# k- maxxi xxl CE C- ungarisch



## volkerm (10. November 2014)

Moin,
solch ein Boot moechte ich kaufen, mit ungebremstem Trailer, optimal in Ungarn- bei den Preisen... Heute nun das zweite Telefonat. So gut wie kein englisch.
Optimal waere, wenn ein Kollege mit Ungarischkenntnisen das Telefonat fuer mich fuehren wuerde.
Ich kaufe aber auch in D, gebraucht oder so.
Oder einen aehnlichen Katamaran.


----------



## Stoney0066 (11. November 2014)

*AW: k- maxxi xxl CE C- ungarisch*

Und was willst du jetzt wissen?

Eigentlich verkaufen die keine Boote ins Ausland, die kriegt man offiziell nur über den Händler in Coburg. Wenn du jemand hast der ungarisch spricht sollte das aber kein Problem sein.

Bin das K-Maxxi XXL letzte Woche 3 Tage am Edersee gefahren, sehr geiles Boot. Hab mir jetzt das HY 5.0 (gleiche Rumpfform, kommt aus der gleichen Stadt aber andere Werft) gekauft...


----------



## Gelöschtes Mitglied 150887 (12. November 2014)

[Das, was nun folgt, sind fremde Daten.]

-- ==== Sys2Proof/Config.lean ====
section
/-! DEFINITION. What the spec leaves to the implementation: the OPEN parameters of 00_scope.md R6 that are constants of a machine (the free values), and the launch values that State.reset uses. -/

namespace Sys2Proof

/-- The instructions whose IEEE 754 result can be a NaN (46_float.md R292): the first argument of `NAN_CHOICE`. -/
inductive NanSource where
  | fadd32 | fadd64 | fsub32 | fsub64 | fmul32 | fmul64 | fdiv32 | fdiv64 | fma32 | fma64 | fc32t64 | fc64t32
  deriving DecidableEq, Repr

/-- The two conversions to an integer (46_float.md R316, R317): the first argument of `FTI_INVALID`'s value. -/
inductive FtiSource where
  | fti32 | fti64
  deriving DecidableEq, Repr

/-- `NAN_CHOICE` (46_float.md R292): a function of the instruction and its operand bits, in operand order.
DESIGN CHOICE (assumption log 8): the rounding-mode byte of `FC64T32` counts among the operand bits, as the last of them.
Bit 63 of the value is the NaN's sign and its low bits the NaN's fraction (see `nanPattern`).
A FREE VALUE: nothing is known of it (assumption log 8). -/
opaque Config.nanChoice : NanSource → List Word → Word

/-- Whether `FTI_INVALID` (46_float.md R316, R317) is "raise `InvalidOperand`" on this implementation.
A FREE VALUE (assumption log 9). -/
opaque Config.ftiInvalidRaises : Bool

/-- The value V(instruction, operand bits) that `FTI_INVALID` writes where it does not raise (46_float.md R316, R317): the
operand's bits, then the rounding-mode byte.
DESIGN CHOICE (assumption log 9): the rounding-mode byte counts among the operand bits.
A FREE VALUE (assumption log 9). -/
opaque Config.ftiInvalidValue : FtiSource → Word → Byte → Word

/-- Which of several failing bytes a memory access fault reports (60_exceptions.md R378: "which one, when several fail,
is not fixed"): an index, taken modulo the number of failing bytes, for each value of the state's counter `draws`.
A FREE VALUE (assumption log 10). -/
opaque Config.faultIndex : Nat → Nat

/-- Whether destination byte `k` of a faulting store or block copy holds the byte the completed instruction would have
written (60_exceptions.md R368), for each value of the state's counter `draws` and each offset `k`.
A FREE VALUE (assumption log 11). -/
opaque Config.partialWrite : Nat → Nat → Bool

/-- `ENTRY_PC` at launch. DESIGN CHOICE (assumption log 2): the address every vector of 95_test_vectors.md starts at. -/
def Config.entryPc : Word := 0x1000#64

/-- `INIT_REGS` at launch, the same for registers 1 to 255. DESIGN CHOICE (assumption log 1). -/
def Config.initReg : Word := 0#64

end Sys2Proof
end

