-- ==== Sys2Proof/Machine/ExecControl.lean ====
section
/-! DEFINITION. Program execution control (40_exec_control.md). -/

namespace Sys2Proof.Machine

open Sys2Proof

/-- `UN` (R100). -/
def execUn (s : State) : Result :=
  .next (s.raise .unreachable)

/-- `TX` (R101). -/
def execTx (s : State) : Result :=
  .next s.halt

/-- `NOP` (R102). -/
def execNop (s : State) : Result :=
  .next (s.advance 1)

end Sys2Proof.Machine
end

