-- ==== Sys2Proof/Machine/Psabi.lean ====
section
/-! DEFINITION. The psABI (48_psabi.md): the sizes of the C types and the roles of the registers, conventions of software that no instruction uses (R350, assumption log 15). -/

namespace Sys2Proof.Psabi

open Sys2Proof

/-! ## C types (R351) -/

/-- The C types of the table. -/
inductive CType where
  | char | short | int | long | longLong | float | double | longDouble
  deriving DecidableEq, Repr

/-- The machine type of a C type. -/
inductive MachineType where
  | xi8 | xi16 | xi32 | xi64 | fl32 | fl64
  deriving DecidableEq, Repr

/-- The size of a C type in bytes. -/
def CType.size : CType → Nat
  | .char => 1
  | .short => 2
  | .int => 4
  | .long => 8
  | .longLong => 8
  | .float => 4
  | .double => 8
  | .longDouble => 8

/-- The machine type of a C type. -/
def CType.machineType : CType → MachineType
  | .char => .xi8
  | .short => .xi16
  | .int => .xi32
  | .long => .xi64
  | .longLong => .xi64
  | .float => .fl32
  | .double => .fl64
  | .longDouble => .fl64

/-- The size of a pointer in bytes. -/
def pointerSize : Nat := 8

/-! ## Registers (R352, R353) -/

/-- What a register is for. -/
inductive Role where
  | hardWiredZero | returnValue | parameter | general | returnAddress | stackPointer | threadPointer
  deriving DecidableEq, Repr

/-- The roles of a register, as the table has them; r2 has two (90_conflicts.md C7). -/
def roles (r : RegNum) : List Role :=
  let n := r.toNat
  if n = 0 then [.hardWiredZero]
  else if n = 1 then [.returnValue]
  else if n = 2 then [.returnValue, .parameter]
  else if n ≤ 11 then [.parameter]
  else if n ≤ 30 then [.general]
  else if n = 31 then [.returnAddress]
  else if n ≤ 253 then [.general]
  else if n = 254 then [.stackPointer]
  else [.threadPointer]

/-- Who saves a register across a call. -/
inductive Saver where
  | caller | callee | notApplicable
  deriving DecidableEq, Repr

/-- The saver of a register; r255 follows its table row, not the prose (90_conflicts.md C7). -/
def saver (r : RegNum) : Saver :=
  let n := r.toNat
  if n = 0 then .notApplicable
  else if n ≤ 31 then .caller
  else if n ≤ 254 then .callee
  else .notApplicable

/-! ## Passing values (R354) -/

/-- Whether a value of this size in bytes is passed by reference. -/
def byReference (size : Nat) : Bool := 16 < size

/-- Whether the spec gives a parameter of this size in bytes one register: the parameter itself, or its address. -/
def inOneRegister (size : Nat) : Bool := size ≤ 8 || byReference size

/-- The register of parameter `k`, counted from 0, of a function whose parameters have these sizes in bytes.
None where the spec says nothing: from the eleventh on, and where parameter `k` or one before it has 9 to 16 bytes, since
whether such a parameter takes two registers is open (91_not_in_source.md N15).
DESIGN CHOICE (assumption log 15): the model answers none there. -/
def parameterRegister (sizes : List Nat) (k : Nat) : Option RegNum :=
  if k < sizes.length ∧ k < 10 ∧ (sizes.take (k + 1)).all inOneRegister then some (BitVec.ofNat 8 (2 + k)) else none

/-- The registers of a return value of this size in bytes, its low half first; none when it is returned by reference. -/
def returnRegisters (size : Nat) : Option (List RegNum) :=
  if size ≤ 8 then some [1#8] else if size ≤ 16 then some [1#8, 2#8] else none

end Sys2Proof.Psabi
end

*AW: k- maxxi xxl CE C- ungarisch*

Hi wir leben seit ein paar Jahren in Ungarn, wenn ich helfen kann schick mir eine PN.


----------



## volkerm (14. November 2014)

*AW: k- maxxi xxl CE C- ungarisch*

Wissen will ich, wie ich ohne Zwischenhändler solch ein Boot ab Werk in Ungarn kaufen kann.
Es gibt darauf eine Antwort. Danke!


----------



## tomsen83 (14. November 2014)

*AW: k- maxxi xxl CE C- ungarisch*

Ey ehrlich, du trinkst doch:q is mir sympatisch

Hab das erste in D erhältliche K-Maxxi vom Händler in Coburg als Schnäppchen via eBay geschossen und bin sehr zufrieden. Ein Direktimport wurde von einigen meiner Freunde auch angestrebt, lohnt sich aber nur, wenn man 
a) Den Trailer mitkauft, da sehr spezielle Bootsform
b) mehrere Boote kauft.

Grund: Transport und Fahrtkosten auf eigene Faust relativieren den niedrigen Preis.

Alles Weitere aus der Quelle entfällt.